Cidade será 'organizada' por 85 mil profissionais para o combate ao terrorismo e à violência doméstica

Clarissa Thomé, RIO

30 de junho de 2016 | 05h53

A  mais complexa operação de segurança da história dos Jogos Olímpicos tem início sob o fantasma de ataques terroristas, especialmente os dos chamados lobos solitários, e em meio à mais grave crise financeira da história do Estado do Rio de Janeiro. Serão empregados 85 mil agentes – 47 mil das forças de segurança pública, entre guardas municipais, policiais federais, civis e militares e da Força Nacional de Segurança; 38 mil do Exército, Marinha e Aeronáutica.

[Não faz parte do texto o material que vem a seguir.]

theorem State.silenceZones_quiet (port : Port) (s : State) :
    PortsQuiet s (State.silenceZones port s) := by
  simp only [State.silenceZones]
  repeat' (first
    | with_reducible exact PortsQuiet.refl _
    | with_reducible refine PortsQuiet.trans ?_ (PortsQuiet.foldl _ (fun _ _ => ?_) _ _)
    | with_reducible refine (State.silenceZone_quiet ..).andThen ?_)

theorem State.applyZone_quiet (c : ZoneCfg) (s : State) :
    PortsQuiet s (State.applyZone c s) := by
  simp only [State.applyZone]
  repeat' (first
    | with_reducible exact PortsQuiet.refl _
    | split
    | with_reducible refine (State.judgeDark_quiet ..).andThen ?_
    | with_reducible refine PortsQuiet.put ((State.updZone_keeps ..).pif (by decide)) ?_
    | with_reducible refine PortsQuiet.put ((State.deriveDemand_keeps ..).pif (by decide)) ?_
    | exact PortsQuiet.ofPif rfl
    | refine (PortsQuiet.put (((KeepsBut.putZwc (ps := [.zwc]) _ (by decide) (KeepsBut.refl _ _)).pif (by decide))) ?_))

theorem State.raiseLine_quiet (cls : NoticeClass) (event : LineEvent) (n : Nat) (s : State) :
    PortsQuiet s (State.raiseLine cls event n s) := by
  simp only [State.raiseLine]
  repeat' (first
    | with_reducible exact PortsQuiet.refl _
    | split
    | with_reducible refine (State.raise_quiet ..).andThen ?_
    | exact PortsQuiet.ofPif rfl)

theorem State.shortLine_quiet (n : Nat) (s : State) :
    PortsQuiet s (State.shortLine n s) := by
  simp only [State.shortLine]
  repeat' (first
    | with_reducible exact PortsQuiet.refl _
    | split
    | with_reducible refine (State.raiseLine_quiet ..).andThen ?_
    | with_reducible refine (State.faultReport_quiet ..).andThen ?_
    | with_reducible refine PortsQuiet.put ((State.updLine_keeps ..).pif (by decide)) ?_
    | exact PortsQuiet.ofPif rfl)

theorem State.putOpen_quiet (n : Nat) (v : Bool) (s : State) :
    PortsQuiet s (State.putOpen n v s) := by
  simp only [State.putOpen]
  repeat' (first
    | with_reducible exact PortsQuiet.refl _
    | split
    | with_reducible refine (State.raiseLine_quiet ..).andThen ?_
    | with_reducible refine (State.faultReport_quiet ..).andThen ?_
    | with_reducible refine PortsQuiet.put ((State.updLine_keeps ..).pif (by decide)) ?_
    | exact PortsQuiet.ofPif rfl)

theorem State.checkLine_quiet (sense : BitVec 32) (n : Nat) (s : State) :
    PortsQuiet s (State.checkLine sense n s) := by
  simp only [State.checkLine]
  repeat' (first
    | with_reducible exact PortsQuiet.refl _
    | split
    | with_reducible refine (State.putOpen_quiet ..).andThen ?_
    | with_reducible refine PortsQuiet.put ((State.updLine_keeps ..).pif (by decide)) ?_
    | exact PortsQuiet.ofPif rfl)

theorem State.checkLines_quiet (sense : BitVec 32) (s : State) :
    PortsQuiet s (State.checkLines sense s) := by
  simp only [State.checkLines]
  repeat' (first
    | with_reducible exact PortsQuiet.refl _
    | with_reducible refine PortsQuiet.trans ?_ (PortsQuiet.foldl _ (fun _ _ => ?_) _ _)
    | with_reducible refine (State.checkLine_quiet ..).andThen ?_
    | with_reducible refine PortsQuiet.put ((State.reach_keeps ..).pif (by decide)) ?_
    | exact PortsQuiet.ofPif rfl
    | refine (PortsQuiet.put (((KeepsBut.putOda (ps := [.oda]) _ (by decide) (KeepsBut.refl _ _)).pif (by decide))) ?_))

theorem State.clearLatch_quiet (n : Nat) (openFlag : Bool) (s : State) :
    PortsQuiet s (State.clearLatch n openFlag s) := by
  simp only [State.clearLatch]
  repeat' (first
    | with_reducible exact PortsQuiet.refl _
    | split
    | with_reducible refine (State.raiseLine_quiet ..).andThen ?_
    | with_reducible refine (State.faultReport_quiet ..).andThen ?_
    | with_reducible refine PortsQuiet.put ((State.updLine_keeps ..).pif (by decide)) ?_
    | with_reducible refine PortsQuiet.put ((State.record_keeps ..).pif (by decide)) ?_
    | exact PortsQuiet.ofPif rfl
    | refine (PortsQuiet.put (((KeepsBut.putOda (ps := [.oda]) _ (by decide) (KeepsBut.refl _ _)).pif (by decide))) ?_))

theorem clearLineCommand_quiet (line : Byte) (a : Asked) (s : State) :
    PortsQuiet s (clearLineCommand line a s) := by
  simp only [clearLineCommand]
  repeat' (first
    | with_reducible exact PortsQuiet.refl _
    | split
    | with_reducible refine (State.clearLatch_quiet ..).andThen ?_
    | with_reducible refine (State.replyRange_quiet ..).andThen ?_
    | with_reducible refine (State.reply_quiet ..).andThen ?_
    | exact PortsQuiet.ofPif rfl)

theorem State.updateBlind_quiet (s : State) :
    PortsQuiet s (State.updateBlind s) := by
  simp only [State.updateBlind]
  repeat' (first
    | with_reducible exact PortsQuiet.refl _
    | split
    | with_reducible refine (State.raise_quiet ..).andThen ?_
    | exact PortsQuiet.ofPif rfl
    | refine (PortsQuiet.put (((KeepsBut.putFlc (ps := [.flc]) _ (by decide) (KeepsBut.refl _ _)).pif (by decide))) ?_)
    | refine (PortsQuiet.put (((KeepsBut.putWgt (ps := [.wgt]) _ (by decide) (KeepsBut.refl _ _)).pif (by decide))) ?_))

theorem State.raiseGust_quiet (event : GustEvent) (reason : Option RemoveReason) (joined : Option Nat) (g : Gust) (s : State) :
    PortsQuiet s (State.raiseGust event reason joined g s) := by
  simp only [State.raiseGust]
  repeat' (first
    | with_reducible exact PortsQuiet.refl _
    | with_reducible refine (State.raise_quiet ..).andThen ?_)

theorem State.confirmGust_quiet (id : Nat) (slot : Nat) (s : State) :
    PortsQuiet s (State.confirmGust id slot s) := by
  simp only [State.confirmGust]
  repeat' (first
    | with_reducible exact PortsQuiet.refl _
    | split
    | with_reducible refine (State.raiseGust_quiet ..).andThen ?_
    | with_reducible refine PortsQuiet.put ((State.updGust_keeps ..).pif (by decide)) ?_
    | exact PortsQuiet.ofPif rfl)

theorem State.joinGust_quiet (id : Nat) (slot : Nat) (peak : Nat) (s : State) :
    PortsQuiet s (State.joinGust id slot peak s) := by
  simp only [State.joinGust]
  repeat' (first
    | with_reducible exact PortsQuiet.refl _
    | with_reducible refine (State.confirmGust_quiet ..).andThen ?_
    | with_reducible refine PortsQuiet.put ((State.updGust_keeps ..).pif (by decide)) ?_
    | exact PortsQuiet.ofPif rfl
    | refine (PortsQuiet.put (((KeepsBut.putFlc (ps := [.flc]) _ (by decide) (KeepsBut.refl _ _)).pif (by decide))) ?_))

theorem State.mergeGust_quiet (g : Gust) (slot : Nat) (peak : Nat) (s : State) :
    PortsQuiet s (State.mergeGust g slot peak s) := by
  simp only [State.mergeGust]
  repeat' (first
    | with_reducible exact PortsQuiet.refl _
    | with_reducible refine (State.confirmGust_quiet ..).andThen ?_
    | with_reducible refine (State.raiseGust_quiet ..).andThen ?_
    | with_reducible refine PortsQuiet.put ((State.updGust_keeps ..).pif (by decide)) ?_
    | exact PortsQuiet.ofPif rfl
    | refine (PortsQuiet.put (((KeepsBut.putFlc (ps := [.flc]) _ (by decide) (KeepsBut.refl _ _)).pif (by decide))) ?_))

theorem State.appendGust_quiet (slot : Nat) (dir : Nat) (peak : Nat) (s : State) :
    PortsQuiet s (State.appendGust slot dir peak s) := by
  simp only [State.appendGust]
  repeat' (first
    | with_reducible exact PortsQuiet.refl _
    | with_reducible refine (State.raiseGust_quiet ..).andThen ?_
    | exact PortsQuiet.ofPif rfl
    | refine (PortsQuiet.put (((KeepsBut.putFlc (ps := [.flc]) _ (by decide) (KeepsBut.refl _ _)).pif (by decide))) ?_)
    | refine (PortsQuiet.put (((KeepsBut.putWgt (ps := [.wgt]) _ (by decide) (KeepsBut.refl _ _)).pif (by decide))) ?_)
    | refine (PortsQuiet.put (((KeepsBut.putWrl (ps := [.wrl]) _ (by decide) (KeepsBut.refl _ _)).pif (by decide))) ?_))

theorem State.openGust_quiet (slot : Nat) (dir : Nat) (peak : Nat) (s : State) :
    PortsQuiet s (State.openGust slot dir peak s) := by
  simp only [State.openGust]
  repeat' (first
    | with_reducible exact PortsQuiet.refl _
    | split
    | with_reducible refine (State.appendGust_quiet ..).andThen ?_
    | with_reducible refine (State.mergeGust_quiet ..).andThen ?_
    | with_reducible refine (State.raiseGust_quiet ..).andThen ?_
    | exact PortsQuiet.ofPif rfl
    | refine (PortsQuiet.put (((KeepsBut.putWgt (ps := [.wgt]) _ (by decide) (KeepsBut.refl _ _)).pif (by decide))) ?_))

theorem State.gustMember_quiet (slot : Nat) (dir : Nat) (peak : Nat) (s : State) :
    PortsQuiet s (State.gustMember slot dir peak s) := by
  simp only [State.gustMember]
  repeat' (first
    | with_reducible exact PortsQuiet.refl _
    | split
    | with_reducible refine (State.openGust_quiet ..).andThen ?_
    | with_reducible refine (State.joinGust_quiet ..).andThen ?_
    | with_reducible refine PortsQuiet.put ((State.updGust_keeps ..).pif (by decide)) ?_
    | exact PortsQuiet.ofPif rfl
    | refine (PortsQuiet.put (((KeepsBut.putFlc (ps := [.flc]) _ (by decide) (KeepsBut.refl _ _)).pif (by decide))) ?_)
    | refine (PortsQuiet.put (((KeepsBut.putWgt (ps := [.wgt]) _ (by decide) (KeepsBut.refl _ _)).pif (by decide))) ?_))

theorem State.gustMembership_quiet (s : State) :
    PortsQuiet s (State.gustMembership s) := by
  simp only [State.gustMembership]
  repeat' (first
    | with_reducible exact PortsQuiet.refl _
    | split
    | with_reducible refine PortsQuiet.trans ?_ (PortsQuiet.foldl _ (fun _ _ => ?_) _ _)
    | with_reducible refine (State.gustMember_quiet ..).andThen ?_
    | exact PortsQuiet.ofPif rfl
    | refine (PortsQuiet.put (((KeepsBut.putWgt (ps := [.wgt]) _ (by decide) (KeepsBut.refl _ _)).pif (by decide))) ?_))

theorem State.closeGusts_quiet (s : State) :
    PortsQuiet s (State.closeGusts s) := by
  simp only [State.closeGusts]
  repeat' (first
    | with_reducible exact PortsQuiet.refl _
    | split
    | with_reducible refine PortsQuiet.trans ?_ (PortsQuiet.foldl _ (fun _ _ => ?_) _ _)
    | with_reducible refine (State.raiseGust_quiet ..).andThen ?_
    | exact PortsQuiet.ofPif rfl
    | refine (PortsQuiet.put (((KeepsBut.putFlc (ps := [.flc]) _ (by decide) (KeepsBut.refl _ _)).pif (by decide))) ?_)
    | refine (PortsQuiet.put (((KeepsBut.putWgt (ps := [.wgt]) _ (by decide) (KeepsBut.refl _ _)).pif (by decide))) ?_))

theorem State.ageGusts_quiet (s : State) :
    PortsQuiet s (State.ageGusts s) := by
  simp only [State.ageGusts]
  repeat' (first
    | with_reducible exact PortsQuiet.refl _
    | with_reducible refine PortsQuiet.trans ?_ (PortsQuiet.foldl _ (fun _ _ => ?_) _ _)
    | with_reducible refine (State.raiseGust_quiet ..).andThen ?_
    | exact PortsQuiet.ofPif rfl
    | refine (PortsQuiet.put (((KeepsBut.putFlc (ps := [.flc]) _ (by decide) (KeepsBut.refl _ _)).pif (by decide))) ?_)
    | refine (PortsQuiet.put (((KeepsBut.putWgt (ps := [.wgt]) _ (by decide) (KeepsBut.refl _ _)).pif (by decide))) ?_))

theorem State.chooseLead_quiet (s : State) :
    PortsQuiet s (State.chooseLead s) := by
  simp only [State.chooseLead]
  repeat' (first
    | with_reducible exact PortsQuiet.refl _
    | with_reducible refine (State.updateBlind_quiet ..).andThen ?_
    | exact PortsQuiet.ofPif rfl
    | refine (PortsQuiet.put (((KeepsBut.putWgt (ps := [.wgt]) _ (by decide) (KeepsBut.refl _ _)).pif (by decide))) ?_))

theorem State.closeWind_quiet (s : State) :
    PortsQuiet s (State.closeWind s) := by
  simp only [State.closeWind]
  repeat' (first
    | with_reducible exact PortsQuiet.refl _
    | with_reducible refine (State.chooseLead_quiet ..).andThen ?_
    | with_reducible refine (State.ageGusts_quiet ..).andThen ?_
    | with_reducible refine (State.closeGusts_quiet ..).andThen ?_
    | with_reducible refine (State.gustMembership_quiet ..).andThen ?_
    | with_reducible refine PortsQuiet.put ((State.countGusts_keeps ..).pif (by decide)) ?_
    | with_reducible refine PortsQuiet.put ((State.pushMasts_keeps ..).pif (by decide)) ?_
    | with_reducible refine PortsQuiet.put ((State.judgeMasts_keeps ..).pif (by decide)) ?_
    | exact PortsQuiet.ofPif rfl
    | refine (PortsQuiet.put (((KeepsBut.putFlc (ps := [.flc]) _ (by decide) (KeepsBut.refl _ _)).pif (by decide))) ?_)
    | refine (PortsQuiet.put (((KeepsBut.putWgt (ps := [.wgt]) _ (by decide) (KeepsBut.refl _ _)).pif (by decide))) ?_))

theorem State.leaveGusts_quiet (slot : Nat) (s : State) :
    PortsQuiet s (State.leaveGusts slot s) := by
  simp only [State.leaveGusts]
  repeat' (first
    | with_reducible exact PortsQuiet.refl _
    | with_reducible refine PortsQuiet.trans ?_ (PortsQuiet.foldl _ (fun _ _ => ?_) _ _)
    | with_reducible refine (State.raiseGust_quiet ..).andThen ?_
    | exact PortsQuiet.ofPif rfl
    | refine (PortsQuiet.put (((KeepsBut.putFlc (ps := [.flc]) _ (by decide) (KeepsBut.refl _ _)).pif (by decide))) ?_)
    | refine (PortsQuiet.put (((KeepsBut.putWgt (ps := [.wgt]) _ (by decide) (KeepsBut.refl _ _)).pif (by decide))) ?_))

theorem State.applyMast_quiet (slot : Nat) (before : Option (Kind × Identity)) (after : Option (Kind × Identity)) (s : State) :
    PortsQuiet s (State.applyMast slot before after s) := by
  simp only [State.applyMast]
  repeat' (first
    | with_reducible exact PortsQuiet.refl _
    | split
    | with_reducible refine (State.leaveGusts_quiet ..).andThen ?_
    | with_reducible refine PortsQuiet.put ((State.updMast_keeps ..).pif (by decide)) ?_
    | with_reducible refine PortsQuiet.put ((State.createMast_keeps ..).pif (by decide)) ?_
    | with_reducible refine PortsQuiet.put ((State.dropMast_keeps ..).pif (by decide)) ?_
    | exact PortsQuiet.ofPif rfl)

theorem State.restartWind_quiet (s : State) :
    PortsQuiet s (State.restartWind s) := by
  simp only [State.restartWind]
  repeat' (first
    | with_reducible exact PortsQuiet.refl _
    | split
    | with_reducible refine (State.raise_quiet ..).andThen ?_
    | exact PortsQuiet.ofPif rfl
    | refine (PortsQuiet.put (((KeepsBut.putFlc (ps := [.flc]) _ (by decide) (KeepsBut.refl _ _)).pif (by decide))) ?_)
    | refine (PortsQuiet.put (((KeepsBut.putWgt (ps := [.wgt]) _ (by decide) (KeepsBut.refl _ _)).pif (by decide))) ?_))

Um dos principais reflexos da crise na segurança pública é a volta de ações violentas dos criminosos, estimulada pela precariedade do policiamento. No último dia 19, ao menos 25 bandidos resgataram do Hospital Municipal Souza Aguiar, referência para emergências durante os Jogos, o traficante Nicolas Labre, o Fat Family. Um homem que buscava atendimento morreu baleado. Houve dois feridos.

A pedido do governo fluminense, as Forças Armadas cuidarão da segurança do Aeroporto Internacional do Rio (na Ilha do Governador, zona norte) e das vias expressas, como Linha Amarela, Linha Vermelha e Avenida Brasil, que cortam vários bairros. Cercadas por favelas, elas são pontos sensíveis da segurança na cidade. Em 7 de maio, véspera do Dia das Mães, Ana Beatriz Frade, de 17 anos, foi morta por assaltantes  quando passava de carro pela Linha Amarela. Não foi solicitado que as Forças Armadas ocupem as favelas. Além da violência urbana, a grande preocupação está nos ataques isolados, como o ocorrido na boate Pulse, em Orlando (EUA), em 12 de junho, com 49 mortos.

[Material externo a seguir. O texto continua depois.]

-- ==== Sys2Proof/Tests/Slice0.lean ====
section
/-! SUPPORT. Tests of the model's own: ill-formed commands, values worked in the manual's examples, and
for every statement with hypotheses a state and operands that meet them. -/

namespace Sys2Proof.Tests

-- One theorem after another: each kernel evaluation that waits for one before it would hold a thread of its own.
set_option Elab.async false

open Sys2Proof Sys2Proof.Machine

/-! ## Helpers: small states -/

/-- The state after a command; the state itself where the command did not complete. -/
def after (i : Instr) (s : State) : State :=
  match exec i s with
  | .next t => t
  | .fault _ => s
  | .refused _ => s

/-- Zone 2 of section 5.11, with the fall dwell of section 6.7.1. -/
def cfg2 : ZoneCfg :=
  { zone := 2, monitors := [12], tWatch := 250, tWarn := 450, tAlert := 700, hy := 60, dgWatch := 4,
    dgWarn := 2, dgAlert := 1, dwell := 40, fm := 20000, fd := 600, background := 40 }

/-- Zone 2 at a level. -/
def zone2 (l : Level) : Zone := { Zone.created cfg2 with level := l }

/-- The reset state with one zone. -/
def withZone (z : Zone) : State := { State.reset with zwc := { zones := [z] } }

/-- The reset state with one line changed. -/
def withLine (n : Nat) (f : Line → Line) : State := State.reset.updLine n f

/-- A line that drives since time 0. -/
def driving (l : Line) : Line := { l with demand := .on, state := .on, driveStart := some 0 }

/-- Pile 3 of section 5.11. -/
def pile3 : Pile :=
  { Pile.created { pile := 3, size := 24, assigned := 2, fallback := none } with
    dryness := 170, activity := .working }

/-- The reset state with one pile. -/
def withPile (p : Pile) : State := { State.reset with spm := { Spm.afterPower with piles := [p] } }

/-- The mast of slot 2, in a live state. -/
def mast2 (live : LiveState) : Station :=
  { cfg := { slot := 2, identity := 7, kind := .mast, ring := 6 }, live := live, grant := some 0, warm := 0,
    missed := 0, code := none, heardA := none, heardB := none, fresh := false }

/-- The start of a round. -/
def inRound : Progress := { start := 2000000, phaseB := false, slotsEnded := 0, closed := false }

/-- The beacon of a round 0 without grants. -/
def beacon0 : Beacon :=
  { round := 0, mode := .running, epoch := 0, openWindow := true, grants := [], revocations := [] }

/-- The loop in a round. -/
def flcIn (p : Progress) : Flc :=
  { Flc.afterPower with mode := .running, listen := none, progress := some p, beacon := some beacon0 }

/-- A round in progress with one station. -/
def inRoundWith (p : Progress) (x : Station) : State :=
  { State.reset with flc := flcIn p, srg := { Srg.afterPower with stations := [x] } }

/-- The frame of the mast of slot 2. -/
def frame2 (code : Nat) : StationFrame := { identity := 7, code := code, reading := .mast 100 244 }

/-- A round in which side A has taken the frame of slot 2. -/
def heardIn (p : Progress) (code : Nat) (x : Station) : State :=
  { inRoundWith p x with
    flc := { flcIn p with taken := [{ slot := 2, side := .a, frame := frame2 code, ok := true }] } }

/-- A path removal, as an item of a pending set. -/
def item1 : Item := .remove (.path 3 2)

/-- A pending set of the T master. -/
def setOf (st : SetState) (items : List Item) : Cau :=
  { Cau.afterPower with
    state := st, owner := some .t, items := items, number := 255,
    idleExpiry := if st = .opened then some 300 else none,
    proposalExpiry := if st = .proposed then some 120 else none }

/-- The reset state with a pending set. -/
def withSet (c : Cau) : State := { State.reset with cau := c }

/-- A port with held commands. -/
def holding (executing waiting : Option (List Byte)) : State :=
  State.reset.updPort .t (fun p => { p with executing := executing, waiting := waiting })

“Sem dúvida nenhuma, a ação dos lobos solitários preocupa mais do que ações coordenadas por grupos terroristas. Ela é muito mais difícil de ser detectada. Esse é o grande risco hoje, não só aqui, mas em qualquer lugar do mundo. Ações como essa são difíceis de serem previstas”, reconhece o subsecretário de Estado de Comando e Controle da Secretaria de Segurança, Edval Novaes. Nos últimos anos, “mais de uma centena” de policiais civis, militares e federais e agentes de inteligência foram enviados para eventos esportivos internacionais, como a Maratona de Boston (EUA), ou o Tour de France (FRA), para aprenderem técnicas antiterror.

FRASE EM DESTAQUE

"Pedi ajuda às Forças Armadas para desafogar a Polícia Militar do Rio. A Olimpíada, eu vejo como uma bolha. A preocupação é com o antes da Olimpíada e o depois”, diz José Mariano Beltrame, secretário de Segurança do Estado.

NÚMEROS

1,8 mil câmeras estarão a bordo apenas de carros de polícia durante a realização do evento esportivo.

150 agentes de segurança vão proteger o hotel dos 400 dirigentes do Comitê Olímpico Internacional (COI) e seus familiares.

4 balões levarão câmeras de alta definição, a 230 metros de altitude, para cobrir cerca de 13 quilômetros no entorno das instalações olímpicas.